Cesare Bórgia nasceu em 1498, segundo filho de Rodrigo Bórgia com Vanozza dei Cattanei. Sua educação e crescimento foram precisamente planejados por seu pai, ganhando grande habilidade marcial e política enquanto ele era lecionado por tutores particulares em Roma, até os 12 anos de idade. Cesare se formou em direito pela Universidade de Perugia e em teologia pela Universidade de Pisa, sendo apontado como cardeal pelo seu pai assim que se graduou em teologia. Cesare sempre foi suspeito de ter assassinado seu irmão mais velho, Giovanni, para ganhar os privilégios paternos que geralmente eram garantidos ao primogênito. Mas apesar da suspeita, nunca existiu nenhuma evidência que comprovasse o seu envolvimento na morte de Giovanni.

Cesare acabou por deixar a vida eclesiástica, abandonando o cargo de cardeal para se tornar capitão-geral do exército papal, o mesmo cargo exercido pelo seu irmão antes de morrer. A carreira militar de Cesare ficou marcada pelas Guerras Italianas, a qual ele participou em um papel menor como condottiero a serviço da França e, também, devido a grande dependência dos fundos paternos para patrocinar as suas expedições militares. Com a morte de Alexandre VI em 1503, Cesare se viu forçado a influenciar diretamente a escolha do novo papa para manter os fundos de sua companhia e, além disso, cumprir suas ambições de montar seu próprio principado na Itália Central.

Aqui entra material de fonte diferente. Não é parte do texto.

/-- PACKAGE_RESET. -/
def execPackageReset (m : Master) (be : BitVec 4) (s : State) : Outcome State Fault Refusal :=
  .next (s.gated m pgRst 0x104 be 1 fun t => t.writeRstCmd 1)

/-- DIE_COMMAND. -/
def execDieCommand (m : Master) (be : BitVec 4) (die : Byte) (s : State) : Outcome State Fault Refusal :=
  let v : Word := BitVec.ofNat 32 (die.toNat * 256 + 2)
  .next (s.gated m pgRst 0x104 be v fun t => t.writeRstCmd v)

/-- ACTIVATE. -/
def execActivate (m : Master) (be : BitVec 4) (s : State) : Outcome State Fault Refusal :=
  .next (s.gated m pgRst 0x104 be 3 fun t => t.writeRstCmd 3)

/-! ### Boot and start-up (R541 to R544, R551) -/

/-- With canvas_keep clear every group is erased (R551, R534). -/
def State.eraseCanvas (s : State) : State :=
  { s with cnv := { s.cnv with
    groups := []
    panels := s.cnv.panels.filterMap fun e => let y : Panel := { out := e.2.out, cycles := e.2.cycles }; if y = {} then none else some (e.1, y) } }

/-- The firmware of a bank starts: its boot configuration is in use, the dies are loaded and tested, and the links
train. `pending` says that the select record calls it a trial. -/
def State.startFirmware (s : State) (b : Nat) (pending : Bool) (failed : List UnitId) : State :=
  let h := s.bankHead b
  let es := (bankEntries h).filter fun e => decide (1 ≤ e.1) && decide (e.1 ≤ 6)
  let config := match es.find? fun e => decide (e.1 = 6) with
    | some e => s.componentBytes b e
    | none => []
  let sheet := if leAt config 0 1 ≤ 4 then leAt config 0 1 else 2
  let flags := leAt config 1 1
  let revoked := (List.range 4).map fun k => if Config.otpRevoked k then 2 ^ k else 0
  let s1 : State := { s with boot := { s.boot with
    running := true, config := config, bankSvn := leAt h 8 4, svnCommit := decide (leAt h 0xC 1 % 2 = 1), trial := pending
    digests := es.map fun e => (e.1, BitVec.ofNat 384 (leNat e.2.2.2)) } }
  let s2 := ((s1.setBit Key.rstStat 27 (decide (b = 1))).setBit Key.rstStat 26 pending).setReg Key.rstKeys
    (BitVec.ofNat 32 (revoked.sum * 16 + min 8 (leAt config 2 1)))
  let s3 := if s2.fld Key.rstStat 15 8 = 1 then s2.setReg Key.lnkSheet (BitVec.ofNat 32 (sheet * 16 + sheet)) else s2
  let m := [leAt h 8 4, b, if pending then 1 else 0, s.otpSvn, (s2.reg Key.rstKeys).toNat]
  let s3 : State := { s3 with boot := { s3.boot with measured := m } }
  let s4 := s3.setBit Key.ttlCfg 31 (decide (flags / 2 % 2 = 1))
  let s5 := if flags % 2 = 1 then s4 else s4.eraseCanvas
  let s6 := (List.range 12).foldl (fun t d => if d ∈ t.boot.inReset ∨ d ∈ t.clk.cut then t else t.startDie d failed) s5
  (allBundles.filter fun x => decide (8 + x / 6 ∉ s6.boot.inReset)).foldl State.startTraining s6

/-- BOOT (R539 to R543): once the PLL is locked the boot ROM verifies the selected bank, and the other one when it
fails; when both fail, the package stays in BOOT. `failed` are the units that fail their self-test. -/
def execBoot (failed : List UnitId) (s : State) : Outcome State Fault Refusal :=
  let x := s.select
  .next (if s.pins.pwrOk = false ∨ s.boot.running = true ∨ s.boot.dead = true ∨ s.bit Key.clkStat 31 = false then s
    else if s.bankOk x.bank then s.startFirmware x.bank x.pending failed
    else
      let s1 := s.latch pgRst 0 0
      let s2 := if x.pending then s1.writeSelect (1 - x.bank) false else s1
      let s3 : State := { s2 with boot := { s2.boot with trial := false } }
      if s3.bankOk (1 - x.bank) then s3.startFirmware (1 - x.bank) false failed
      else
        let s4 := s3.latch pgRst 1 0
        { s4 with boot := { s4.boot with dead := true } })

/-- A trial is committed: its record loses pending, and the OTP security version advances (R544). -/
def State.commitTrial (s : State) : State :=
  if s.boot.trial then
    let s1 := (s.writeSelect (s.fld Key.rstStat 27 27) false).setBit Key.rstStat 26 false
    let svn := if s.boot.svnCommit ∧ s.otpSvn < s.boot.bankSvn then some (BitVec.ofNat 32 s.boot.bankSvn) else s.boot.svn
    { s1 with boot := { s1.boot with trial := false, svn := svn } }
  else s

/-- STARTUP_COMPLETE (R551, 01 R18): memory and link training have ended (Table 22.10), Telltale synchronisation has completed,
LOCKED, root or UNSYNC (20 R507), and every bundle has been classed or RIG_TIMEOUT has latched, and the device key pair exists (28 R665).
Not in manufacturing test (26 R634). -/
def execStartupComplete (s : State) : Outcome State Fault Refusal :=
  .next (if s.ready ∨ s.boot.running = false ∨ s.ttl.acquired = false ∨ s.fld Key.ttlStat 31 29 < 2 ∨ s.mem.trained = false ∨ s.boot.devPair = false ∨ s.pins.testMode = true
      ∨ (s.bit Key.topRigStat 31 = false ∧ s.bit Key.topRigStat 30 = false) then s
    else
      let us := s.time.cycle / 400
      (((s.setBit Key.rstStat 31 true).setReg Key.rstTimeUs (BitVec.ofNat 32 us)).irq pgRst 2).commitTrial)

O candidato de Cesare, Pio III, realmente venceu a eleição, mas morreu um mês depois, forçando Cesare a apoiar Giuliano della Rovere, que prometeu manter todas as suas honras e títulos. Quando Giuliano foi consagrado Julio II, todas as promessas feitas a Cesare foram por água abaixo e Julio II se tornou um dos mais ferozes inimigos que os Borgias já tiveram. Apesar disso, Cesare manteve a sua companhia, mesmo enfraquecida, e morreu em 1507, durante uma tentativa de assalto ao Castelo Viana, no Reino de Navarra. Cesare buscava surpreender o Conde de Lerín, que tinha se rebelado contra o rei Jean III de Navarra, em um ataque surpresa altamente desesperado. Não só o ataque falhou, como Cesare morreu durante a desastrosa ofensiva.

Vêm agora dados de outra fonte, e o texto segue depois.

-- ==== Sys2Proof/Machine/Agents.lean ====
section
/-! DEFINITION. What agents do as time passes, and what follows a SYNC (05 R88 to R95, R103). -/

namespace Sys2Proof.Machine

open Host

/-- What follows a SYNC starts, up to the next SYNC (R93). -/
def State.startBehind (s : State) (a : Agent) : List AgentItem → State
  | [] => s
  | .fence :: rest => s.waitSync a rest
  | .mem o :: rest => (s.beginOp a o).startBehind a rest
  | .write p be v :: rest =>
    (match a with
      | .core c => s.writeAt (.masthead c) p be v
      | .boom _ => s).startBehind a rest
  | .read p be :: rest =>
    (match a with
      | .core c => s.readAt (.masthead c) p be
      | .boom _ => s).startBehind a rest
  | .peek p be :: rest =>
    (match a with
      | .core c => s.peekAt (.masthead c) p be
      | .boom _ => s).startBehind a rest

/-- SYNC_COMPLETE (R93): with every access before it performed, the SYNC completes. The macros that it held back go on (R94). -/
def execSyncComplete (a : Agent) (s : State) : Outcome State Fault Refusal :=
  let x := s.agent a
  .next (if x.sync = true ∧ s.syncDone a = true then
      let t := (s.setAgent a { x with sync := false, syncAfter := 0, behind := [] }).startBehind a x.behind
      match a with
      | .core _ => t
      | .boom k => t.advanceAll k.toNat
    else s)

/-- Macros whose accesses have not begun: issued to be performed later (R94). -/
def State.lateMacros (s : State) : List MacroSt := s.fab.flight.filter fun x => x.late

/-- A macro's accesses begin. -/
def State.wakeMacro (s : State) (x : MacroSt) : State :=
  let y := { x with late := false }
  (s.setFlight y).advance y

/-- What passes of what agents and Booms have begun in one cycle: any of it, in any order that the rules allow, at the machine's
choice (R90, R94, R103). `fuel` is how much there is. -/
def State.drain : Nat → State → State
  | 0, s => s
  | fuel + 1, s =>
    let ops := s.openOps
    let macs := s.lateMacros
    if ops = [] ∧ macs = [] then s
    else
      let c := s.choice % (ops.length + macs.length + 1)
      match ops[c]?, macs[c - ops.length]? with
      | some o, _ => State.drain fuel (s.chosen.performAt o.1 o.2)
      | none, some x => State.drain fuel (s.chosen.wakeMacro x)
      | none, none => s.chosen

/-- Accesses and macros that wait to be performed. -/
def State.begun (s : State) : Nat :=
  (allAgents.map fun a => (s.agent a).open_.length).sum + s.lateMacros.length

end Sys2Proof.Machine
end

Cesare foi a maior inspiração para o livro O Príncipe, de Nicolau Maquiavel, seu principal conselheiro. Maquiavel critica em seu livro, principalmente, o fato de Cesare depender do papado de seu pai para cumprir suas ambições. Mesmo com a morte de Cesare Bórgia, a família Bórgia continuou sendo uma família importante na Itália e Aragão e, apesar de seu legado e impressão de corrupção e leviandade, a família Bórgia produziu pelo menos um santo: São Francisco Bórgia, neto de Rodrigo Bórgia e o terceiro homem a liderar a Sociedade de Jesus, ele foi canonizado por ordem de Clemente X em 1670. O período o qual os Bórgias exerceram a sua supremacia sobre a política italiana é conhecido como a Era Bórgia, e foi um divisor de águas na estrutura política italiana durante a renascença. Mesmo com a sua presença marcante na Itália, vários descendentes dos Bórgia assumiram cargos administrativos na América, e seus descendentes permanecem na América do Sul até os dias atuais.